> Your objective
From the data below, return the exact lines starting at the line containing "next sample, or" and ending at the line containing "armFall : Bool", both included, and nothing else.

Start of Dataset extract

/-- SEQ of the next capture of a slot. -/
def State.watchSeq (s : State) (w : Nat) : Nat := s.rdPair (R.WT_w_SEQ_LO_SEQ_LO w) (R.WT_w_SEQ_HI_SEQ_HI w)

/-- The Warehouse address of the slot of the capture being gathered (R309). -/
def State.captureSlot (s : State) (w : Nat) : Nat :=
  let x := s.watch w
  x.ring + slotBytes x.pre x.post * (s.watchSeq w % x.slots)

/-- A watch writes in Warehouse class 0 for its berth (R309). -/
def State.watchReq (s : State) (w : Nat) : WhReq := { owner := some (bits (s.watch w).handle 0 12) }

/-- STATE of Table 11.10: 0 IDLE, 1 FILLING, 2 READY, 3 POST, 4 DONE. -/
def State.watchState (s : State) (w : Nat) : Nat := s.rd (R.WT_w_STATUS_STATE w)

/-- Fill begins (R305): at `t` (1/256 ns), where the slot is marked, or with the next sample; without pre-trigger samples it is complete at once. -/
def State.beginFill (s : State) (w t : Nat) (mark : Bool) : State :=
  let x := s.watch w
  let s1 := (s.setWatch w { x with taken := 0, tags := [], filledAt := if x.pre = 0 ∧ mark then some t else none, cap := none, done := false, mark := !mark }).wr
    (R.WT_w_STATUS_STATE w) (if x.pre = 0 then 2 else 1)
  let s2 := s1.wr (R.WT_w_FILL_TAKEN w) 0
  if mark then s2.whStore (s2.watchReq w) (s2.captureSlot w + 8) (leBytes 8 (2 ^ 64 - 1)) else s2

/-- The bytes of a capture entry (Table 11.5). -/
def captureEntry (p : WatchSample) : List Byte :=
  leBytes 8 (p.at_ / 256) ++ leInt 4 (lostZero p.tag p.value) ++ leBytes 1 (p.at_ % 256) ++ leBytes 1 p.tag ++ leBytes 1 p.range ++ leBytes 1 p.qual

/-- The header of a complete capture but for SEQ, then SEQ (R309, R310): the counters and status bits move (Table 11.10). -/
def State.captureHeader (s : State) (w : Nat) (c : Capture) : State :=
  let x := s.watch w
  let q := s.watchSeq w
  let a := s.captureSlot w
  let rest := leBytes 8 s.deviceId ++ leBytes 4 x.handle ++ leBytes 4 x.source ++ leInt 4 c.level ++ leBytes 4 c.hyst ++ leBytes 4 x.pre ++
    leBytes 4 x.post ++ leBytes 4 c.first ++ leBytes 1 (c.at_ % 256) ++ leBytes 1 c.flags ++ leBytes 2 c.posf ++ leBytes 1 (orTags x.tags) ++
    leBytes 1 x.kind ++ leBytes 1 x.edge ++ leBytes 1 x.mode ++ leBytes 4 0
  let s1 := ((s.whStore (s.watchReq w) a (leBytes 8 (c.at_ / 256))).whStore (s.watchReq w) (a + 16) rest).whStore (s.watchReq w) (a + 8) (leBytes 8 q)
  let s2 := ((s1.wrPair (R.WT_w_SEQ_LO_SEQ_LO w) (R.WT_w_SEQ_HI_SEQ_HI w) (q + 1)).wrBit R.WT_STATUS_CAPTURED w true).wr (R.WT_w_STATUS_CAPTURED w) 1
  let s3 := if bit c.flags 0 then (s2.inc (R.WT_w_FORCE_CNT_COUNT w)).wr (R.WT_w_STATUS_FORCED w) 1 else s2
  s3.setWatch w { (s3.watch w) with cap := none, done := false }

/-- The capture of slot `w` is closed once all its post samples are taken: its header is written, and fill begins with the next sample, or
the watch is DONE in SINGLE mode (R306, R311). -/
def State.finishCapture (s : State) (w : Nat) : State :=
  let x := s.watch w
  match x.cap with
  | none => s
  | some c =>
    if x.done then
      let s1 := s.captureHeader w c
      if x.mode = 1 then s1.wr (R.WT_w_STATUS_STATE w) 4
      else s1.beginFill w c.last false
    else s

/-- R311: the header of a complete capture is written; nothing while none is complete. -/
def execCaptureHeaderWrite (w : Fin 32) (s : State) : Res := s.live fun s => goOn (s.finishCapture w)

/-- Whether a side fires at a sample (R303): it is armed and its pair crosses the level. -/
structure Crossing where
  rise : Bool
  fall : Bool
  armRise : Bool
  armFall : Bool

/-- The arming of both sides by a sample and the crossing of its pair (R303), for the sides that EDGE selects; a sample first arms, then
fires. -/
def Watch.cross (x : Watch) (up down : Bool) (p : WatchSample) : Crossing :=
  if hasTag p.tag tagLost then ⟨false, false, up, down⟩
  else
    let l := x.level
    let h : Int := x.hyst
    let up1 := up || (x.edge != 1 && decide (p.value ≤ l - h))
    let down1 := down || (x.edge != 0 && decide (l + h ≤ p.value))
    let prev := if p.gap then none else x.prev
    let rise := match prev with | some (v, _) => up1 && decide (v < l ∧ l ≤ p.value) | none => false
    let fall := match prev with | some (v, _) => down1 && decide (l < v ∧ p.value ≤ l) | none => false
    ⟨rise, fall, up1 && !rise, down1 && !fall⟩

End of Dataset extract

> Answer area
/-- The capture of slot `w` is closed once all its post samples are taken: its header is written, and fill begins with the next sample, or
the watch is DONE in SINGLE mode (R306, R311). -/
def State.finishCapture (s : State) (w : Nat) : State :=
  let x := s.watch w
  match x.cap with
  | none => s
  | some c =>
    if x.done then
      let s1 := s.captureHeader w c
      if x.mode = 1 then s1.wr (R.WT_w_STATUS_STATE w) 4
      else s1.beginFill w c.last false
    else s

/-- R311: the header of a complete capture is written; nothing while none is complete. -/
def execCaptureHeaderWrite (w : Fin 32) (s : State) : Res := s.live fun s => goOn (s.finishCapture w)

/-- Whether a side fires at a sample (R303): it is armed and its pair crosses the level. -/
structure Crossing where
  rise : Bool
  fall : Bool
  armRise : Bool
  armFall : Bool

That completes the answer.